Recently, the debate has grown between using model-centric and data-centric approaches when solving ML problems. Data scientists can sometimes focus too much on refining their models: tuning hyper-parameters, for example, or working to optimize accuracy. However, this route doesn’t always entail improvements to model performance. In most cases, curating the dataset leads to greater improvements in the model. This is also known as a shift from a model-centric approach to a data-centric approach in the machine learning lifecycle.
In order to achieve a good AI system solution, we have two components: the code, which basically refers to the algorithm or model, and the data. But what is the right balance to achieve success? In most industries, open datasets released by global authorities, such as EUROCONTROL or IATA in our case, provide data that is more or less well-cleaned and consistent. For ML case studies built over these datasets, it’s common to follow model-centric approach, which means that solution improvement mostly involves tuning the code. But as argued by Andrew Ng in his latest livestream, by investing in data preparation, data scientists can expect to improve the quality of a noisy dataset in a manner as effective as tripling the volume of the same dataset.
Model-centric vs Data-centric approach.
The first focuses on improving the code; the second invests on improving the data quality.
Plenty of model-centric tools exist in order to track machine learning experiments, compare improvements across independent iterations and store all the metadata from the executions. Model-centric tools play an important role in MLOps, whose goal is to produce better ML models faster by being data-driven and applying DevOps practices to ML systems. Data-centric tools (open source or not), on the other hand, have been increasingly overlooked, though they allow us to review datasets, tag potential outliers and lead to ETL pipeline corrections or discarded observations for a particular case study. The data science community is calling for even more tools that enable data curation and preserve the trustworthiness of labels in a simple, reproducible and accessible way.
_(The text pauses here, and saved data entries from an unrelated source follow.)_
/-- The build columns of the rows that a kind of join writes for a probe row (Table JOIN-7, R203). -/
def joinRows (kind : Nat) (inner null : Bool) (build : List (List Byte)) : List (Option (List Byte)) :=
  match kind with
  | 0 => build.map some
  | 1 => if build.isEmpty then [none] else build.map some
  | 2 => if build.isEmpty || null then [] else [none]
  | 3 => if build.isEmpty || null then [none] else []
  | _ => if build.isEmpty then (if inner then [] else [none]) else build.map some

/-- Serve an operator's row at its owner (R193 to R196, R204). -/
def State.serveRow (s : State) (tile p : Nat) (r : JoinRow) : State :=
  let op := s.rowOp p r
  match s.jtab p ((s.image p).joinField op 0 0 4) with
  | none => s
  | some t =>
    let k := t.rowKey r
    let o := ownerOf (t.hash k 0) t.owners.length
    let lvl := (s.share t o).level
    let h := t.hash k lvl
    let null := k.nulls != 0 && !t.nullEq
    if t.owners.getD o 64 != tile then s
    else if op.code = 2 then
      let s := s.noteProbe r.tile t o k
      if null then s.reply r.tile (.rows r.op r.row [] true)
      else if (s.share t o).evicted.contains (graceOf h (t.graceBits lvl)) then
        s.spill t o { level := lvl, part := graceOf h (t.graceBits lvl), probe := [r] }
      else
        let m := s.matchRow t o lvl op r
        if m.2.bad then s.tablePoison t o
        else (s.served tile m.2).reply r.tile (.rows r.op r.row (m.1.map EntryRec.pay) false)
    else if null then s.addSat (pgTILE tile) Reg.TILE_PROBE_NULL_SKIPPED 1
    else
      let b := t.built op.code r
      let f := s.findKey t (s.shareBase t o) h k
      if f.bad then s.tablePoison t o
      else
        let s := if op.code = 3 then s.noteProbe r.tile t o k else s
        match if op.code = 3 then s.applyPartial r.tile t b else none with
        | some s' => s'
        | none => (State.putEvict 65 (s.served tile f) t o h b).1

/-- Serve the oldest request of expression code (R211): a LOOKUP under a hash that is not the key's finds nothing; for
a key of an evicted partition the answer is open (log 86). -/
def State.serveProbe (s : State) (tile : Nat) (q : Probe) : State :=
  match s.jtab q.slot q.handle with
  | none => s
  | some t =>
    let k : JKey := { bytes := q.key }
    let hash := (q.load.getD 0 0).toNat
    let o := ownerOf hash t.owners.length
    let x := s.share t o
    let h := if hash = t.hash k 0 && x.level != 0 then t.hash k x.level else hash
    let f := s.findKey t (s.shareBase t o) h k
    if f.bad then s.tablePoison t o
    else
      let s := s.served tile f
      let w := (q.load.getD 1 0).toNat
      let ans := fun (s : State) w0 w1 => s.reply q.tile (.lane q.th q.kind q.lane q.d w0 w1)
      match q.kind with
      | .lookup =>
        if hash != t.hash k 0 then ans s 0 endChain
        else if x.evicted.contains (graceOf h (t.graceBits x.level)) then
          let a := s.fresh
          let b := a.2.fresh
          ans b.2 (a.1 % 2 ^ 64) (b.1 % 2 ^ 42)
        else match f.hit with
          | none => ans s 0 endChain
          | some (_, _, n) =>
            let c := s.chain t o n
            if c.2 then s.tablePoison t o
            else ans s (match c.1 with | e :: _ => bytesAt e.2.pay 0 8 | [] => 0)
              (n + 2 ^ 40 + if c.1.length > 1 then 2 ^ 41 else 0)
      | kind =>
        let upd := (t.aggs.zipIdx.filter fun u => u.1.1 == 0xFF).map fun u => (u.2, some (leBytes 8 w))
        let b : Built := if kind = .insert then { key := k, pay := leBytes 8 w } else { key := k, upd := some upd }
        match State.putEvict 65 s t o h b with
        | (s', some (n, ex)) => ans s' 0 (n % 2 ^ 40 + if ex then 2 ^ 40 else 0)
        | (s', none) =>
          let a := s'.fresh
          ans a.2 0 (a.1 % 2 ^ 41)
In almost every research field, including aviation, the quality of data needs to improve; nowadays, tools or frameworks that focus on assessing data quality and track, store and index feedback collected from large scale curation processes are growing in demand. Specific to aviation, the predominant source of data is the time series. Surveillance radar, flight data monitoring, regulations…almost everything consists of a sequence of events or measurements that conform to a certain operation. But how can we curate these kind of datasets? Is there a standardized tool that makes it easier to review the series and note outliers or inconsistent observations? There is no clear answer.
Although it’s important to have a tool or framework that enables this curation process, we also need the infrastructure to process all the feedback collected and to index and retrieve it from particular applications, such as predictive models. In the case of labels revision, experts might differ on how to verify true values depending on their experience, knowledge, daily procedures, letters of agreement, etc. These results must be ranked and served in a simple way so that machine learning models can take advantage of them. For those classes where labelers disagree, data scientists must revise the labeling pipeline until they become consistent.
Imagine a case study using surveillance data (ADS-B) as the main data source. Trajectories often present outliers, errors in sensors, discontinuities or shadow regions that directly affect to labels; however, in most of the observations, the data quality is more than acceptable, even without deep data cleaning. For a constrained dataset containing around 10.000 flights, some (let’s say 15%) will add some noise to the model due to wrong observations. If, for example, we wanted to label maneuvres by aircraft, this label would probably be influenced by the low quality of observations, with fake right and/or left turns caused by errors in the track, or jumps in the trajectory produced by location deviations that were propagated along the points after interpolating the time series. Most of the time, it’s difficult to detect this kind of issue in advance, and data curation tools that enable data visualization (e.g. plot trajectories on a map or detected maneuvers) can be very helpful in mitigating the impact of noise in predictive models performance.